/-- Nets with their record numbers in ascending order of BUDGET, then record order (R207 step 6). -/
def insertNet (x : Nat × Net) : List (Nat × Net) → List (Nat × Net)
  | [] => [x]
  | y :: r => if x.2.budget < y.2.budget ∨ (x.2.budget = y.2.budget ∧ x.1 < y.1) then x :: y :: r else y :: insertNet x r

/-- The order of step 6. -/
def netOrder (nets : List Net) : List (Nat × Net) := ((span 0 nets.length).zip nets).foldl (fun l x => insertNet x l) []

/-- What routing the nets one after another comes to. -/
inductive Routing where
  /-- every net has its route: record number and route -/
  | all (routes : List (Nat × List (Nat × Nat)))
  /-- the net of a record number has no route -/
  | stuck (record : Nat)
  /-- a route offered is none of the placer's: it is not a shortest one with free positions, or routing ends before its time -/
  | wrong
  deriving DecidableEq, Repr

/-- Step 6: the nets take the routes offered, each a shortest one with free positions (R207). -/
def routeAll (map : List Nat) : List (Nat × Net) → List (List (Nat × Nat)) → List Used → Routing
  | [], [], _ => .all []
  | [], _ :: _, _ => .wrong
  | x :: _, [], used => if (shortestRoute map used x.2).isNone then .stuck x.1 else .wrong
  | x :: r, l :: ls, used => match routeOf map x.2 l with
    | none => .wrong
    | some set_ =>
      let mine := usedBy map x.2 set_
      if shortestRoute map used x.2 = some (l.length + 1) ∧ mine.all (positionFree used) then
        match routeAll map r ls (mine ++ used) with
        | .all rest => .all ((x.1, l) :: rest)
        | y => y
      else .wrong

/-- Routes of the nets in record order. -/
def inRecordOrder (n : Nat) (l : List (Nat × List (Nat × Nat))) : List (List (Nat × Nat)) :=
  (span 0 n).map fun i => ((l.find? fun x => decide (x.1 = i)).map (·.2)).getD []

/-! ## The results -/

/-- What the placer decides in steps 2 to 6, with what the firmware's own search contributes (R207, R209): a failure, or the map and
the routes in record order; `none` where the contribution is none of the placer's (log 28). -/
def PlaceIn.decide_ (x : PlaceIn) (nets : List Net) (pairs : List Pair) (sched : Sched) (res : PlaceResult) :
    Option (Sum Failed (List Nat × List (List (Nat × Nat)))) :=
  match x.greedy nets pairs sched with
  | .inl e => some (.inl e)
  | .inr m0 => match x.improveMap nets pairs sched m0 res.swaps with
    | none => none
    | some map => match routeAll map (netOrder nets) res.routes [] with
      | .wrong => none
      | .stuck i => some (.inl (0x0204, i))
      | .all l => some (.inr (map, inRecordOrder nets.length l))

/-- Destinations that a migration of logical plots may take with the others fixed: of the pairing's PLOT_P, or of the one plot, on the
tier it lies on (R200, R217; log 119). -/
def PlaceIn.migrPlaces (x : PlaceIn) (map : List Nat) (pairs : List Pair) (l : Nat) : List (Nat × List Nat) :=
  let t := tierOf (map.getD l 512)
  match pairs.find? fun y => decide (y.p = l) || decide (y.q = l) with
  | some y =>
    let n := tierOf (map.getD y.p 512)
    if x.left.1 = 0 ∨ x.left.2 = 0 then []
    else (x.pairPlaces map y n).map fun a => (if y.p = l then a else overPlot a, putPlots map [(y.p, a), (y.q, overPlot a)])
  | none =>
    if (if t = 0 then x.left.1 else x.left.2) = 0 then []
    else ((x.eligible t).filter fun n => !map.contains n).map fun a => (a, map.set l a)

/-- The map of a migration: at the destination that MIGR names, where it is eligible, else at the one of lowest cost, ties to the lower
physical index (R208, R217 step 1). -/
def PlaceIn.migrMap (x : PlaceIn) (map : List Nat) (nets : List Net) (pairs : List Pair) (sched : Sched) (l : Nat) (dest : Option Nat) :
    Option (List Nat) :=
  let c := x.migrPlaces map pairs l
  let at_ (n : Nat) : Option (List Nat) := (c.find? fun e => decide (e.1 = n)).map (·.2)
  match dest with
  | some n => at_ n
  | none => (cheapest (fun n => x.cost ((at_ n).getD map) nets sched) (c.map (·.1))).bind fun e => at_ e.1

end Sys2Proof.Machine
end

━━━━━━━━━━

Description of the task
Would you set down, word for word, the lines from the opening of the entries above through the line with "comes to. -/", both included, and no others?

Solution below
/-- Nets with their record numbers in ascending order of BUDGET, then record order (R207 step 6). -/
def insertNet (x : Nat × Net) : List (Nat × Net) → List (Nat × Net)
  | [] => [x]
  | y :: r => if x.2.budget < y.2.budget ∨ (x.2.budget = y.2.budget ∧ x.1 < y.1) then x :: y :: r else y :: insertNet x r

/-- The order of step 6. -/
def netOrder (nets : List Net) : List (Nat × Net) := ((span 0 nets.length).zip nets).foldl (fun l x => insertNet x l) []

/-- What routing the nets one after another comes to. -/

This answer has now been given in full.